The data should be restated word for word, in full.

(Stored items)
● ● ●

def checkGraphs (l : Loading) (i : Nat) (gs : List Graph) : Chk :=
  let dies := fun (m : Nat) => ((List.range 8).filter (fun d => hasBit m d)).length
  firstBad [
    need (gs.all (fun g => decide (g.num ≤ 255) && decide (g.direction ≤ 1) && decide (g.boundary ≤ 1) && decide (g.guarRate ≤ g.bound * 4 / 5) &&
        !(g.boundary == 0 && decide (3 ≤ dies g.dies)) && !(g.boundary == 1 && g.hurdleNs == 0) &&
        (List.range 64).all (fun k => !hasBit g.bays k || (decide (k < l.caps.bays.length) && hasBit g.dies ((l.caps.bays[k]?.map (·.die)).getD 0)))) &&
      distinct (gs.map (·.num))) dFormat i,
    need (!l.patch || gs.all (fun g => (List.range 64).all (fun k => !hasBit g.bays k || hasBit (hdPatch l.hdr) k))) dScope i]

/-- Section types an image may carry, and must carry (R90). -/
def typeAllowed (patch : Bool) (t : Nat) : Bool := within t 1 8 && !(patch && (t == 1 || t == 7))
def typesRequired (patch : Bool) : List Nat := if patch then [3, 4, 5] else [1, 3, 4, 5, 6, 7, 8]

/-- One section, checked and staged into a configuration. DESIGN CHOICE (log 114): R101 does not say what a TABLE_ID that two
TABLEREF records give means; here it is SECTION_FORMAT. -/
def stageSection (l : Loading) (img : Bytes) (d : SecDir) (c : ImgCfg) : Except (Nat × Nat) ImgCfg :=
  let i := d.ix
  let fin := fun (k : Chk) (r : ImgCfg) => match k with
    | some e => Except.error e
    | none => Except.ok r
  let recs := fun (w : Nat) (g : List Bytes → Except (Nat × Nat) ImgCfg) => match records img d w with
    | some rs => g rs
    | none => Except.error (dFormat, i)
  match d.type_ with
  | 1 => recs 192 (fun rs => match rs with
    | [r] => fin (checkPlatform l i (platformOf r)) { c with platform := platformOf r }
    | _ => .error (dFormat, i))
  | 2 => recs 48 (fun rs =>
    let ts := rs.map (fun r => (⟨leAt r 0 4, leAt r 4 2, leAt r 6 2, leAt r 8 8, bytesAt r 0x10 32⟩ : TableRef))
    fin (need (decide (ts.length ≤ 4096) && distinct (ts.map (·.id)) && ts.all (fun t => within t.kind 1 7)) dFormat i) { c with tables := ts })
  | 3 => recs 4 (fun rs =>
    let ps := rs.map (fun r => (⟨leAt r 0 1, leAt r 1 1, leAt r 2 1, leAt r 3 1⟩ : BankPlan))
    fin (checkBankplan l i ps) { c with bankPlan := ps })
  | 4 => recs 16 (fun rs =>
    let bs := rs.map (fun r => (⟨leAt r 0 1, leAt r 1 1, leAt r 2 2, leAt r 4 2, leAt r 6 2⟩ : BayBind))
    fin (checkBinds l i bs) { c with binds := bs, bindSection := i })
  | 5 => match profileRecs img (d.offset + d.size) d.count d.offset with
    | some ps => fin (firstBad [need (decide (ps.length ≤ 4096)) dFormat i, checkProfiles i ps]) { c with profiles := ps }
    | none => .error (dFormat, i)
  | 6 => recs 16 (fun rs => fin (checkRouteFields l i (rs.map routeOf)) { c with routes := rs.map routeOf, hasRoutes := true })
  | 7 => recs 32 (fun rs => fin (checkQueues l i (rs.map queueOf)) { c with queues := rs.map queueOf })
  | _ => recs 64 (fun rs => fin (checkGraphs l i (rs.map graphRec)) { c with graphs := rs.map graphRec, hasGraphs := true })

/-! ## What a patch leaves standing (R100, R114) -/

/-- The configuration in force after a patch. Profiles of the base keep apart from the patch's under numbers no image can
name, so that bays outside the patch keep theirs (R115; log 27). -/
def ImgCfg.over (p base : ImgCfg) : ImgCfg :=
  let out := fun (k : Nat) => !hasBit p.patchBays k
  let kept := base.binds.filter (fun b => out b.bay)
  { base with
    kind := p.kind, patchBays := p.patchBays, digest := p.digest, bindSection := p.bindSection,
    hasRoutes := p.hasRoutes, hasGraphs := p.hasGraphs,
    tables := base.tables.filter (fun t => !p.tables.any (fun u => u.id == t.id)) ++ p.tables,
    tableMap := base.tableMap.filter (fun t => !p.tables.any (fun u => u.id == t.id)) ++ p.tableMap,
    bankPlan := base.bankPlan.filter (fun b => out b.bay) ++ p.bankPlan,
    binds := kept.map (fun b => { b with profile := b.profile + 4096 }) ++ p.binds,
    profiles := (base.profiles.filter (fun x => kept.any (fun b => b.profile == x.num))).map (fun x => { x with num := x.num + 4096 }) ++ p.profiles,
    routes := if p.hasRoutes then base.routes.filter (fun r => out r.tenonBay && out r.mortiseBay) ++ p.routes else base.routes,
    graphs := base.graphs.filter (fun g => !p.graphs.any (fun h => h.num == g.num)) ++ p.graphs }

/-! ## The structure of an image (R92, R111) -/

/-- The boundary and side of each crossing of a route, or none when its PATH does not fit (R70, R111). -/
def pathOf (c : Caps) (r : RouteCfg) : Option (List (Nat × Bool × Nat × Nat)) :=
  let die := fun (k : Nat) => (c.bays[k]?.map (·.die)).getD 0
  let a := die r.tenonBay
  let z := die r.mortiseBay
  let hop := fun (d e lane cr : Nat) => (boundaryOf c.dies d e).map (fun b => (b.1, b.2, lane, cr))
  if r.crossings = 0 then
    (if a = z ∧ r.through = 0 ∧ r.lane1 = 0 ∧ r.credits1 = 0 ∧ r.lane2 = 0 ∧ r.credits2 = 0 then some [] else none)
  else if r.crossings = 1 then
    (if a ≠ z ∧ r.through = 0 ∧ r.lane2 = 0 ∧ r.credits2 = 0 then (hop a z r.lane1 r.credits1).map (fun x => [x]) else none)
  else if a = z ∨ r.through = a ∨ r.through = z then none
  else match hop a r.through r.lane1 r.credits1, hop r.through z r.lane2 r.credits2 with
    | some x, some y => some [x, y]
    | _, _ => none

/-- The route checks of R111 over the routes that will stand: R62, PATH, R77, R80, R95. -/
def routesOk (c : Caps) (rs : List RouteCfg) : Bool :=
  let xs := rs.map (fun r => (r, pathOf c r))
  let hops : List ((Nat × Bool × Nat × Nat) × Nat) := xs.flatMap (fun x => ((x.2.getD []).map (fun h => (h, x.1.declRate))))
  distinct (rs.map (·.route)) && distinct (rs.map (fun r => r.tenonBay * 8 + r.tenonPort)) && distinct (rs.map (fun r => r.mortiseBay * 8 + r.mortisePort)) &&
  xs.all (fun x => match x.2 with
    | none => false
    | some hs => hs.all (fun h => within h.2.2.2 4 48 && decide (x.1.declRate * 40 ≤ h.2.2.2 * 1000))) &&
  hops.all (fun h =>
    let same : List ((Nat × Bool × Nat × Nat) × Nat) := hops.filter (fun g => g.1.1 == h.1.1 && g.1.2.1 == h.1.2.1 && g.1.2.2.1 == h.1.2.2.1)
    decide (same.foldl (fun (n : Nat) g => n + g.1.2.2.2) 0 ≤ 192) &&
    decide (same.foldl (fun (n : Nat) g => n + g.2) 0 ≤ (if h.1.2.2.1 = 0 then 1675 else 1800)))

● ● ●

§ **Task answer**
def checkGraphs (l : Loading) (i : Nat) (gs : List Graph) : Chk :=
  let dies := fun (m : Nat) => ((List.range 8).filter (fun d => hasBit m d)).length
  firstBad [
    need (gs.all (fun g => decide (g.num ≤ 255) && decide (g.direction ≤ 1) && decide (g.boundary ≤ 1) && decide (g.guarRate ≤ g.bound * 4 / 5) &&
        !(g.boundary == 0 && decide (3 ≤ dies g.dies)) && !(g.boundary == 1 && g.hurdleNs == 0) &&
        (List.range 64).all (fun k => !hasBit g.bays k || (decide (k < l.caps.bays.length) && hasBit g.dies ((l.caps.bays[k]?.map (·.die)).getD 0)))) &&
      distinct (gs.map (·.num))) dFormat i,
    need (!l.patch || gs.all (fun g => (List.range 64).all (fun k => !hasBit g.bays k || hasBit (hdPatch l.hdr) k))) dScope i]

/-- Section types an image may carry, and must carry (R90). -/
def typeAllowed (patch : Bool) (t : Nat) : Bool := within t 1 8 && !(patch && (t == 1 || t == 7))
def typesRequired (patch : Bool) : List Nat := if patch then [3, 4, 5] else [1, 3, 4, 5, 6, 7, 8]

/-- One section, checked and staged into a configuration. DESIGN CHOICE (log 114): R101 does not say what a TABLE_ID that two
TABLEREF records give means; here it is SECTION_FORMAT. -/
def stageSection (l : Loading) (img : Bytes) (d : SecDir) (c : ImgCfg) : Except (Nat × Nat) ImgCfg :=
  let i := d.ix
  let fin := fun (k : Chk) (r : ImgCfg) => match k with
    | some e => Except.error e
    | none => Except.ok r
  let recs := fun (w : Nat) (g : List Bytes → Except (Nat × Nat) ImgCfg) => match records img d w with
    | some rs => g rs
    | none => Except.error (dFormat, i)
  match d.type_ with
  | 1 => recs 192 (fun rs => match rs with
    | [r] => fin (checkPlatform l i (platformOf r)) { c with platform := platformOf r }
    | _ => .error (dFormat, i))
  | 2 => recs 48 (fun rs =>
    let ts := rs.map (fun r => (⟨leAt r 0 4, leAt r 4 2, leAt r 6 2, leAt r 8 8, bytesAt r 0x10 32⟩ : TableRef))
    fin (need (decide (ts.length ≤ 4096) && distinct (ts.map (·.id)) && ts.all (fun t => within t.kind 1 7)) dFormat i) { c with tables := ts })
  | 3 => recs 4 (fun rs =>
    let ps := rs.map (fun r => (⟨leAt r 0 1, leAt r 1 1, leAt r 2 1, leAt r 3 1⟩ : BankPlan))
    fin (checkBankplan l i ps) { c with bankPlan := ps })
  | 4 => recs 16 (fun rs =>
    let bs := rs.map (fun r => (⟨leAt r 0 1, leAt r 1 1, leAt r 2 2, leAt r 4 2, leAt r 6 2⟩ : BayBind))
    fin (checkBinds l i bs) { c with binds := bs, bindSection := i })
  | 5 => match profileRecs img (d.offset + d.size) d.count d.offset with
    | some ps => fin (firstBad [need (decide (ps.length ≤ 4096)) dFormat i, checkProfiles i ps]) { c with profiles := ps }
    | none => .error (dFormat, i)
  | 6 => recs 16 (fun rs => fin (checkRouteFields l i (rs.map routeOf)) { c with routes := rs.map routeOf, hasRoutes := true })
  | 7 => recs 32 (fun rs => fin (checkQueues l i (rs.map queueOf)) { c with queues := rs.map queueOf })
  | _ => recs 64 (fun rs => fin (checkGraphs l i (rs.map graphRec)) { c with graphs := rs.map graphRec, hasGraphs := true })

/-! ## What a patch leaves standing (R100, R114) -/

/-- The configuration in force after a patch. Profiles of the base keep apart from the patch's under numbers no image can
name, so that bays outside the patch keep theirs (R115; log 27). -/
def ImgCfg.over (p base : ImgCfg) : ImgCfg :=
  let out := fun (k : Nat) => !hasBit p.patchBays k
  let kept := base.binds.filter (fun b => out b.bay)
  { base with
    kind := p.kind, patchBays := p.patchBays, digest := p.digest, bindSection := p.bindSection,
    hasRoutes := p.hasRoutes, hasGraphs := p.hasGraphs,
    tables := base.tables.filter (fun t => !p.tables.any (fun u => u.id == t.id)) ++ p.tables,
    tableMap := base.tableMap.filter (fun t => !p.tables.any (fun u => u.id == t.id)) ++ p.tableMap,
    bankPlan := base.bankPlan.filter (fun b => out b.bay) ++ p.bankPlan,
    binds := kept.map (fun b => { b with profile := b.profile + 4096 }) ++ p.binds,
    profiles := (base.profiles.filter (fun x => kept.any (fun b => b.profile == x.num))).map (fun x => { x with num := x.num + 4096 }) ++ p.profiles,
    routes := if p.hasRoutes then base.routes.filter (fun r => out r.tenonBay && out r.mortiseBay) ++ p.routes else base.routes,
    graphs := base.graphs.filter (fun g => !p.graphs.any (fun h => h.num == g.num)) ++ p.graphs }

/-! ## The structure of an image (R92, R111) -/

/-- The boundary and side of each crossing of a route, or none when its PATH does not fit (R70, R111). -/
def pathOf (c : Caps) (r : RouteCfg) : Option (List (Nat × Bool × Nat × Nat)) :=
  let die := fun (k : Nat) => (c.bays[k]?.map (·.die)).getD 0
  let a := die r.tenonBay
  let z := die r.mortiseBay
  let hop := fun (d e lane cr : Nat) => (boundaryOf c.dies d e).map (fun b => (b.1, b.2, lane, cr))
  if r.crossings = 0 then
    (if a = z ∧ r.through = 0 ∧ r.lane1 = 0 ∧ r.credits1 = 0 ∧ r.lane2 = 0 ∧ r.credits2 = 0 then some [] else none)
  else if r.crossings = 1 then
    (if a ≠ z ∧ r.through = 0 ∧ r.lane2 = 0 ∧ r.credits2 = 0 then (hop a z r.lane1 r.credits1).map (fun x => [x]) else none)
  else if a = z ∨ r.through = a ∨ r.through = z then none
  else match hop a r.through r.lane1 r.credits1, hop r.through z r.lane2 r.credits2 with
    | some x, some y => some [x, y]
    | _, _ => none

/-- The route checks of R111 over the routes that will stand: R62, PATH, R77, R80, R95. -/
def routesOk (c : Caps) (rs : List RouteCfg) : Bool :=
  let xs := rs.map (fun r => (r, pathOf c r))
  let hops : List ((Nat × Bool × Nat × Nat) × Nat) := xs.flatMap (fun x => ((x.2.getD []).map (fun h => (h, x.1.declRate))))
  distinct (rs.map (·.route)) && distinct (rs.map (fun r => r.tenonBay * 8 + r.tenonPort)) && distinct (rs.map (fun r => r.mortiseBay * 8 + r.mortisePort)) &&
  xs.all (fun x => match x.2 with
    | none => false
    | some hs => hs.all (fun h => within h.2.2.2 4 48 && decide (x.1.declRate * 40 ≤ h.2.2.2 * 1000))) &&
  hops.all (fun h =>
    let same : List ((Nat × Bool × Nat × Nat) × Nat) := hops.filter (fun g => g.1.1 == h.1.1 && g.1.2.1 == h.1.2.1 && g.1.2.2.1 == h.1.2.2.1)
    decide (same.foldl (fun (n : Nat) g => n + g.1.2.2.2) 0 ≤ 192) &&
    decide (same.foldl (fun (n : Nat) g => n + g.2) 0 ≤ (if h.1.2.2.1 = 0 then 1675 else 1800)))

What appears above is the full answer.